Material shown Block Start

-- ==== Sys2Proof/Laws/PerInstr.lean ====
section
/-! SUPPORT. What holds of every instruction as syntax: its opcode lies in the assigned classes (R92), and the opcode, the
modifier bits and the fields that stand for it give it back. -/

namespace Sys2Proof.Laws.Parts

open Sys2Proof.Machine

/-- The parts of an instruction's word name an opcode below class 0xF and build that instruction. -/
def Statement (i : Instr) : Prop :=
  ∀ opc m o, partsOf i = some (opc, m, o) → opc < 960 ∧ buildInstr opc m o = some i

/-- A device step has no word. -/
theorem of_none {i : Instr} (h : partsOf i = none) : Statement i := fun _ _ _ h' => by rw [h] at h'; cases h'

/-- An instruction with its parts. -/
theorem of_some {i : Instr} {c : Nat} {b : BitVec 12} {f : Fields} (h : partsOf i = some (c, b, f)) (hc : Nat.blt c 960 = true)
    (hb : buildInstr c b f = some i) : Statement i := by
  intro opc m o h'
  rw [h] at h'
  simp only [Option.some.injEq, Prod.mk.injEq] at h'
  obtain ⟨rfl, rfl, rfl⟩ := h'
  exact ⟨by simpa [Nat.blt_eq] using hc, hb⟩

Material shown Block End
Material shown Block Start

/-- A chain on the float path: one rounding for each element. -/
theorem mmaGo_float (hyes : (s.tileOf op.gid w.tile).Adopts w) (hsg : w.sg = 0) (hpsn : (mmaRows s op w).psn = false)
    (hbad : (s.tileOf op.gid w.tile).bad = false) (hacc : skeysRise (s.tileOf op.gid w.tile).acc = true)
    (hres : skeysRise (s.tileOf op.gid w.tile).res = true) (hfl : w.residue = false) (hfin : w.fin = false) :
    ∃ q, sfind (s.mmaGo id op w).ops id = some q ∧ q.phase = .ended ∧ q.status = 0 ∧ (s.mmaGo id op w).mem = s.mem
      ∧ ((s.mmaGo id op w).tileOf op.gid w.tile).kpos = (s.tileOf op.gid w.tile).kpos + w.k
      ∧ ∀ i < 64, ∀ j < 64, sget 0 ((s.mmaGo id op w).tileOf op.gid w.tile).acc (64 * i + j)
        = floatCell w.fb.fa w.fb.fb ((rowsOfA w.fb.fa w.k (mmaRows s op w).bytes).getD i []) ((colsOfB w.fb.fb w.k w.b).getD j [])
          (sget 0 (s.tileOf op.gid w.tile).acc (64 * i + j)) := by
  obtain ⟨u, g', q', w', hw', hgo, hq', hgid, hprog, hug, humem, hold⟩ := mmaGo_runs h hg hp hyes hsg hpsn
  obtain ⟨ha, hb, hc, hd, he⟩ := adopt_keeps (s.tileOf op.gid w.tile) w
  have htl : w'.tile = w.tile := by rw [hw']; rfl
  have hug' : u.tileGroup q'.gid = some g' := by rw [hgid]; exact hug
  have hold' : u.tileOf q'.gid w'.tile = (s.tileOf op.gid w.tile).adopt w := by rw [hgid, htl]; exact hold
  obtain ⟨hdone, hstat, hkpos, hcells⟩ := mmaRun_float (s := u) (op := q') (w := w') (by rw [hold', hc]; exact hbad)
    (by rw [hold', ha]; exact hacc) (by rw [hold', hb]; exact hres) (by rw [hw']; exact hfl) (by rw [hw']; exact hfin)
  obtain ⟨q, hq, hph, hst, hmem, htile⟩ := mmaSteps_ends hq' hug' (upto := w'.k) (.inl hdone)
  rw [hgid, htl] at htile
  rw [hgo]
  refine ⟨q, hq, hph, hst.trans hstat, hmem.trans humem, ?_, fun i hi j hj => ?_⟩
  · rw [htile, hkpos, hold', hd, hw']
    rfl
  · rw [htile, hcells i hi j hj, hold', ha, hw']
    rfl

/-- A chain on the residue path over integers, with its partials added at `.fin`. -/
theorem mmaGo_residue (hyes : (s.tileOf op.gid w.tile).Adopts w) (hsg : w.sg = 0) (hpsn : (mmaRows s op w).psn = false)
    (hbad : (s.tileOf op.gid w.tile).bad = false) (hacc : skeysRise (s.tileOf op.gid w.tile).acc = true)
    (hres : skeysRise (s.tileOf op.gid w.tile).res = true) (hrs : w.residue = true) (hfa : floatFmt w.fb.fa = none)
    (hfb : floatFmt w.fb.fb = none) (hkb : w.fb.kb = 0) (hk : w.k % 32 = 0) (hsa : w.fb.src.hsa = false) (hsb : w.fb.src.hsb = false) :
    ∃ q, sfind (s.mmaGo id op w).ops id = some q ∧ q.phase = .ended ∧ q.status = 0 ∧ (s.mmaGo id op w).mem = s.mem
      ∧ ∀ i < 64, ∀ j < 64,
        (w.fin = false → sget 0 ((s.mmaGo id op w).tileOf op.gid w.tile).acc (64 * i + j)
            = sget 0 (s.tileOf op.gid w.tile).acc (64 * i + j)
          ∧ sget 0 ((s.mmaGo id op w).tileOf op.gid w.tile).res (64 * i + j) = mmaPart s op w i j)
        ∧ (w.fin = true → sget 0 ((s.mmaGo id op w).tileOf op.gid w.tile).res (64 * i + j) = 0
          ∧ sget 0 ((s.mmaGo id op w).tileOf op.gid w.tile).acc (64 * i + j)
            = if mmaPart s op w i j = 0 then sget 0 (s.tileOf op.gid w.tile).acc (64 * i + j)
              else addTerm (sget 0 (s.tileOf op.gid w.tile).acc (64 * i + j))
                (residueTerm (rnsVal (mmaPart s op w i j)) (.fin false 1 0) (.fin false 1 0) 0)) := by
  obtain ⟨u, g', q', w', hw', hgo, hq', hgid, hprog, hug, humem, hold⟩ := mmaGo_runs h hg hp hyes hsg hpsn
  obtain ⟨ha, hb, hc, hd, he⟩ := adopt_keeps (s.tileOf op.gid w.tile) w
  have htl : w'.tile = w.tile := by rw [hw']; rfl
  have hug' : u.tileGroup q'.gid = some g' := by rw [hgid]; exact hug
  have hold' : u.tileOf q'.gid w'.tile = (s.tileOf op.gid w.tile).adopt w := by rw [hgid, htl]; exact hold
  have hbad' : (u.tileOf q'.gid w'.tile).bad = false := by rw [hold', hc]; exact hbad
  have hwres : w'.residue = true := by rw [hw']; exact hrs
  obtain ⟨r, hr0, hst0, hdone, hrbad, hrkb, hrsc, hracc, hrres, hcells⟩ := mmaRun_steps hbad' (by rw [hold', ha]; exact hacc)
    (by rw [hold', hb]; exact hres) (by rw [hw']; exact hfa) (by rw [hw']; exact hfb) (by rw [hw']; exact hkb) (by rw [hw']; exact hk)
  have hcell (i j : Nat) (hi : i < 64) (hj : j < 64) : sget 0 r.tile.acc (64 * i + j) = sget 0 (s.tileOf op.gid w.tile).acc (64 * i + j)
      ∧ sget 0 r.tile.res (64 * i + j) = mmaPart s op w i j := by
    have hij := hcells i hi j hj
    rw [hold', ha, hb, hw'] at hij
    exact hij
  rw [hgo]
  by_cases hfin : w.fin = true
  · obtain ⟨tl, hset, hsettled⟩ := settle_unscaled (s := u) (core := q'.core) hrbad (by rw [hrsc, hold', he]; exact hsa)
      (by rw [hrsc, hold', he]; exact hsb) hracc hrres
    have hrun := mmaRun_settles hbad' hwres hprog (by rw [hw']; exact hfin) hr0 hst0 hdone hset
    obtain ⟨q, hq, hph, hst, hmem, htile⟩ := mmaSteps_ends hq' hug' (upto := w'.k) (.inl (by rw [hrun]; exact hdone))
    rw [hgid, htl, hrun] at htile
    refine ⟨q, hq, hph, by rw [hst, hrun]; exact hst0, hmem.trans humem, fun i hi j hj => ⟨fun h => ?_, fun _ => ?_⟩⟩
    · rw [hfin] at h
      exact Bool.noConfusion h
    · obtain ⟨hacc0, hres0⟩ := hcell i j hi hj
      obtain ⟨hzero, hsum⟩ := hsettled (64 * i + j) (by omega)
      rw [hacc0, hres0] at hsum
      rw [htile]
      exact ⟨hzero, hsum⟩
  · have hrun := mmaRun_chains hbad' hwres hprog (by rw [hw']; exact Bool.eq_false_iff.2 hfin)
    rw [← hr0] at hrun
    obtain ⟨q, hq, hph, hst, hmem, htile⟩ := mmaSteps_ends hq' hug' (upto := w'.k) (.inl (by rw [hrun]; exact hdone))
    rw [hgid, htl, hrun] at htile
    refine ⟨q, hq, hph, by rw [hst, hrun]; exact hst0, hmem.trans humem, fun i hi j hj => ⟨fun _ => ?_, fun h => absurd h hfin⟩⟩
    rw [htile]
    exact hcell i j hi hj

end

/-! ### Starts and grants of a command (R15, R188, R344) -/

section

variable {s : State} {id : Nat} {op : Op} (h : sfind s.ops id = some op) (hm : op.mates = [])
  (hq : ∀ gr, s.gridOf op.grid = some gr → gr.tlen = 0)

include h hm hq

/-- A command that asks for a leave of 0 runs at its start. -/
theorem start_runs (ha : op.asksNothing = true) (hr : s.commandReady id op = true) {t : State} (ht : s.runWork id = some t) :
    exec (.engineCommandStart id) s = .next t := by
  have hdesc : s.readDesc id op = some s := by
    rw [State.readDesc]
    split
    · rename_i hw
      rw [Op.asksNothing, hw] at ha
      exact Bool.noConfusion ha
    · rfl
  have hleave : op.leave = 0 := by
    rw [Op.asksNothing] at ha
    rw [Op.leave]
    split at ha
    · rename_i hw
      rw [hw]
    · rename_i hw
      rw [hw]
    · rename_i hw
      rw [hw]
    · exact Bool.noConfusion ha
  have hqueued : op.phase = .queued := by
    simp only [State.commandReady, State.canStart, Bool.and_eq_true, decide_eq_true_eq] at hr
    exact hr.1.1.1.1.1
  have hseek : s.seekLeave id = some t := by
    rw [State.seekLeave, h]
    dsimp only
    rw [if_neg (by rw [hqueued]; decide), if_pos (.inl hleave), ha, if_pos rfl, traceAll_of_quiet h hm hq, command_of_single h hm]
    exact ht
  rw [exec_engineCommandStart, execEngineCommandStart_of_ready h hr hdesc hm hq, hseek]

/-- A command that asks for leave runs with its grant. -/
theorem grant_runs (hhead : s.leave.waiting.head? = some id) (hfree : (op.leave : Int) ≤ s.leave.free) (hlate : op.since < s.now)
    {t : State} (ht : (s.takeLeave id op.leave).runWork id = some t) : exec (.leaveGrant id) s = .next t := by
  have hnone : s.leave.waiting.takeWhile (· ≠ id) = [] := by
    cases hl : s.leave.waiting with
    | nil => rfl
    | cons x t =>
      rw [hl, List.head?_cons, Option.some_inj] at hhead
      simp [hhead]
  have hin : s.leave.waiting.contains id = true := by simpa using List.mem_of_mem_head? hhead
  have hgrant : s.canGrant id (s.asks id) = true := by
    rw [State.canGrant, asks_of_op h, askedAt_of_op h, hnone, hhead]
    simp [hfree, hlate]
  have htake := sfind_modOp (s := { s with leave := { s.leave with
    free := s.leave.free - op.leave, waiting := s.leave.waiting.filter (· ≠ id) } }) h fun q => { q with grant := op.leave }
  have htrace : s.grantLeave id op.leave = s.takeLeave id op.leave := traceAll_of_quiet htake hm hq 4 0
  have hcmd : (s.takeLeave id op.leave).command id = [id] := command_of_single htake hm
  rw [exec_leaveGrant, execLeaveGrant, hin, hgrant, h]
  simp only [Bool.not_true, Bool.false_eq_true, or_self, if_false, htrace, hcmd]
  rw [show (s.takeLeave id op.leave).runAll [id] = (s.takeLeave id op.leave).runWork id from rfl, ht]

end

Material shown Block End

Copy all lines of the preceding data that hold the word "hrsc".

» **Result**
  obtain ⟨r, hr0, hst0, hdone, hrbad, hrkb, hrsc, hracc, hrres, hcells⟩ := mmaRun_steps hbad' (by rw [hold', ha]; exact hacc)
  · obtain ⟨tl, hset, hsettled⟩ := settle_unscaled (s := u) (core := q'.core) hrbad (by rw [hrsc, hold', he]; exact hsa)
      (by rw [hrsc, hold', he]; exact hsb) hracc hrres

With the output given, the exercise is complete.